Rule 31(a) states that "The purpose of the pleadings is to give the parties and the Court fair notice of the matters in controversy and the basis for their respective positions."
Rule 34(b)(4) provides that a petition filed in this Court shall contain "Clear and concise assignments of each and every error which petitioner alleges to have been committed" by respondent in the determination of the deficiency and additions to tax in dispute. "Any issue not raised in the assignment of errors shall be deemed to be conceded." Rule 34(b)(5) provides that the petition shall contain "Clear and concise lettered statements of the facts on which the petitioner bases the assignments of error".
Rule 40 provides that a party may file a motion to dismiss for failure to state a claim upon which relief can be granted. Generally, upon respondent's motion, we may dismiss a petition for failure to state a claim when it appears beyond doubt that petitioner can prove no set of facts in support of his claim that would entitle him to relief. Conley v. Gibson, 355 U.S. 41, 45-46 (1957); Price v. Moody, 677 F.2d 676, 677 (8th Cir. 1982).

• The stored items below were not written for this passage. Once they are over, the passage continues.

theorem State.resolveRow_sound (s : State) (v : Version) (row : Nat) (w : Nat) (comp : Option (Nat × Bool)) (r : Resolved) (hs : Sound Q s) (hw : sub 598160650013437 Q.w = true) :
    Sound Q (State.resolveRow s v row w comp r).2 := by
  unfold State.resolveRow
  repeat' first
    | with_reducible assumption
    | with_reducible exact sub_trans (by decide) hw
    | with_reducible apply State.locate_sound
    | with_reducible apply State.poisonUnit_sound
    | with_reducible refine sound_ite (fun _ => ?_) (fun _ => ?_)
    | with_reducible refine sound_foldl (fun _ _ _ => ?_) ?_
    | with_reducible refine sound_foldl_snd (fun _ _ _ => ?_) ?_
    | with_reducible refine sound_foldl_fst (fun _ _ _ => ?_) ?_
    | with_reducible refine sound_foldl_snd2 (fun _ _ _ => ?_) ?_
    | with_reducible refine sound_snd_of (by assumption) ?_
    | with_reducible refine sound_snd2_of (by assumption) ?_
    | with_reducible refine sound_fst_of (by assumption) ?_
    | simp only []
    | split

theorem State.resolveIdx_sound (s : State) (vs : List Version) (i : Nat) (w : Nat) (r : Resolved) (hs : Sound Q s) (hw : sub 598160650013437 Q.w = true) :
    Sound Q (State.resolveIdx s vs i w r).2.2 := by
  unfold State.resolveIdx
  repeat' first
    | with_reducible assumption
    | with_reducible exact sub_trans (by decide) hw
    | with_reducible apply State.resolveRow_sound
    | with_reducible refine sound_ite (fun _ => ?_) (fun _ => ?_)
    | with_reducible refine sound_foldl (fun _ _ _ => ?_) ?_
    | with_reducible refine sound_foldl_snd (fun _ _ _ => ?_) ?_
    | with_reducible refine sound_foldl_fst (fun _ _ _ => ?_) ?_
    | with_reducible refine sound_foldl_snd2 (fun _ _ _ => ?_) ?_
    | with_reducible refine sound_snd_of (by assumption) ?_
    | with_reducible refine sound_snd2_of (by assumption) ?_
    | with_reducible refine sound_fst_of (by assumption) ?_
    | simp only []
    | split

theorem State.resolveBag_sound (s : State) (vs : List Version) (oob : Nat) (a3 : List (Nat × Nat)) (a4 : Resolved) (hs : Sound Q s) (hw : sub 598160650013437 Q.w = true) :
    Sound Q (State.resolveBag s vs oob a3 a4).2.2 := by
  fun_induction State.resolveBag s vs oob a3 a4
  all_goals
    repeat' first
      | with_reducible assumption
      | with_reducible exact sub_trans (by decide) hw
      | with_reducible apply State.resolveIdx_sound
      | with_reducible refine sound_ite (fun _ => ?_) (fun _ => ?_)
      | with_reducible refine sound_foldl (fun _ _ _ => ?_) ?_
      | with_reducible refine sound_foldl_snd (fun _ _ _ => ?_) ?_
      | with_reducible refine sound_foldl_fst (fun _ _ _ => ?_) ?_
      | with_reducible refine sound_foldl_snd2 (fun _ _ _ => ?_) ?_
      | with_reducible refine sound_snd_of (by assumption) ?_
      | with_reducible refine sound_snd2_of (by assumption) ?_
      | with_reducible refine sound_fst_of (by assumption) ?_
      | simp only []
      | split
      | intro _
      | with_reducible apply_assumption

theorem State.dstPieces_sound (s : State) (x : Nat) (dst : Nat) (n : Nat) (hs : Sound Q s) (hw : sub 598160113273597 Q.w = true) :
    Sound Q (State.dstPieces s x dst n).2 := by
  unfold State.dstPieces
  repeat' first
    | with_reducible assumption
    | with_reducible exact sub_trans (by decide) hw
    | with_reducible apply State.xlateRange_sound
    | with_reducible refine sound_ite (fun _ => ?_) (fun _ => ?_)
    | with_reducible refine sound_foldl (fun _ _ _ => ?_) ?_
    | with_reducible refine sound_foldl_snd (fun _ _ _ => ?_) ?_
    | with_reducible refine sound_foldl_fst (fun _ _ _ => ?_) ?_
    | with_reducible refine sound_foldl_snd2 (fun _ _ _ => ?_) ?_
    | with_reducible refine sound_snd_of (by assumption) ?_
    | with_reducible refine sound_snd2_of (by assumption) ?_
    | with_reducible refine sound_fst_of (by assumption) ?_
    | simp only []
    | split

theorem State.accumulate_sound (s : State) (ps : List (Page × Nat)) (op : Nat) (vals : List Nat) (bad : Bool) (tag : Nat) (hs : Sound Q s) (hw : sub 2048 Q.w = true) :
    Sound Q (State.accumulate s ps op vals bad tag) := by
  fun_induction State.accumulate s ps op vals bad tag
  all_goals
    repeat' first
      | with_reducible assumption
      | with_reducible exact sub_trans (by decide) hw
      | with_reducible apply State.modHome_sound
      | with_reducible refine sound_ite (fun _ => ?_) (fun _ => ?_)
      | with_reducible refine sound_foldl (fun _ _ _ => ?_) ?_
      | with_reducible refine sound_foldl_snd (fun _ _ _ => ?_) ?_
      | with_reducible refine sound_foldl_fst (fun _ _ _ => ?_) ?_
      | with_reducible refine sound_foldl_snd2 (fun _ _ _ => ?_) ?_
      | with_reducible refine sound_snd_of (by assumption) ?_
      | with_reducible refine sound_snd2_of (by assumption) ?_
      | with_reducible refine sound_fst_of (by assumption) ?_
      | simp only []
      | split
      | intro _
      | with_reducible apply_assumption

theorem State.sendGather_sound (s : State) (x : Nat) (coord : Nat) (payload : List Byte) (hs : Sound Q s) (hw : sub 616551165199100 Q.w = true) :
    Sound Q (State.sendGather s x coord payload) := by
  unfold State.sendGather
  repeat' first
    | with_reducible assumption
    | with_reducible exact sub_trans (by decide) hw
    | with_reducible apply State.flowSendAll_sound

theorem State.sendRemote_sound (s : State) (x : Nat) (b : Bag) (rem : List RemRow) (hs : Sound Q s) (hw : sub 616551173587708 Q.w = true) :
    Sound Q (State.sendRemote s x b rem) := by
  unfold State.sendRemote
  repeat' first
    | with_reducible assumption
    | with_reducible exact sub_trans (by decide) hw
    | with_reducible apply State.modCmd_sound
    | with_reducible apply State.sendGather_sound
    | with_reducible refine sound_ite (fun _ => ?_) (fun _ => ?_)
    | with_reducible refine sound_foldl (fun _ _ _ => ?_) ?_

theorem State.spreadBag_sound (s : State) (x : Nat) (b : Bag) (hs : Sound Q s) (hw : sub 598160121662205 Q.w = true) :
    OSound Q (State.spreadBag s x b) := by
  unfold State.spreadBag
  repeat' first
    | with_reducible assumption
    | with_reducible exact sub_trans (by decide) hw
    | with_reducible apply OSound.none
    | with_reducible apply OSound.some
    | with_reducible apply State.writeDest_sound
    | with_reducible apply State.modBag_sound
    | with_reducible apply State.dstPieces_sound
    | with_reducible refine osound_findSome (fun _ => ?_)
    | with_reducible refine osound_map ?_ (fun _ _ => ?_)
    | with_reducible refine osound_bind ?_ (fun _ _ => ?_)
    | with_reducible refine osound_foldl (fun _ _ _ => ?_) ?_
    | with_reducible refine pred_ite (P := OSound Q) (fun _ => ?_) (fun _ => ?_)
    | with_reducible refine sound_ite (fun _ => ?_) (fun _ => ?_)
    | with_reducible refine sound_foldl (fun _ _ _ => ?_) ?_
    | with_reducible refine sound_foldl_snd (fun _ _ _ => ?_) ?_
    | with_reducible refine sound_foldl_fst (fun _ _ _ => ?_) ?_
    | with_reducible refine sound_foldl_snd2 (fun _ _ _ => ?_) ?_
    | with_reducible refine sound_snd_of (by assumption) ?_
    | with_reducible refine sound_snd2_of (by assumption) ?_
    | with_reducible refine sound_fst_of (by assumption) ?_
    | simp only []
    | split

theorem State.lostBag_sound (s : State) (x : Nat) (b : Bag) (hs : Sound Q s) (hw : sub 8388608 Q.w = true) :
    Sound Q (State.lostBag s x b) := by
  unfold State.lostBag
  repeat' first
    | with_reducible assumption
    | with_reducible exact sub_trans (by decide) hw
    | with_reducible apply State.modBag_sound
    | with_reducible apply State.modCmd_sound

theorem State.ownRows_sound (s : State) (x : Nat) (b : Bag) (rows : List RowRef) (hs : Sound Q s) (hw : sub 8388608 Q.w = true) :
    Sound Q (State.ownRows s x b rows).2 := by
  unfold State.ownRows
  repeat' first
    | with_reducible assumption
    | with_reducible exact sub_trans (by decide) hw
    | with_reducible apply State.addSub_sound
    | with_reducible apply State.modBag_sound
    | with_reducible refine sound_ite (fun _ => ?_) (fun _ => ?_)
    | with_reducible refine sound_foldl (fun _ _ _ => ?_) ?_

Respondent argues that we should grant both of her motions to dismiss these two cases because neither of the respective petitioners complies with Rule 34 in that both fail to allege any justiciable errors in respondent's determinations or to allege any facts in support of any alleged errors. We agree that neither petitioner in these cases has alleged a single justiciable error in his or her petition. Clearly, the mere denial of the Commissioner's determination, without more, does not adequately raise a factual issue under our Rules. Scherping v. Commissioner [84-2 USTC ╤ 9909], 747 F.2d 478 (8th Cir. 1984), affg. an unpublished order of this Court; Jarvis v. Commissioner [Dec. 38,959], 78 T.C. 646, 658 (1982).
The determinations made by respondent in a notice of deficiency are presumed to be correct. Rule 142(a); Welch v. Helvering [3 USTC ╤ 1164], 290 U.S. 111 (1933). Furthermore, any issue not raised in the pleadings is presumed to be conceded. Rule 34(b)(4); Jarvis v. Commissioner, supra; Gordon v. Commissioner [Dec. 36,748], 73 T.C. 736 (1980). Accordingly, because neither petitioner has raised any justiciable facts or issues in his or her petition, we will grant respondent's motions to dismiss these cases. See Klein v. Commissioner [Dec. 27,664], 45 T.C. 308 (1965); Goldsmith v. Commissioner [Dec. 23,205], 31 T.C. 56 (1958); Weinstein v. Commissioner [Dec. 22,638], 29 T.C. 142 (1957).
To reflect the foregoing,
An appropriate order of dismissal and decision will be entered in each case.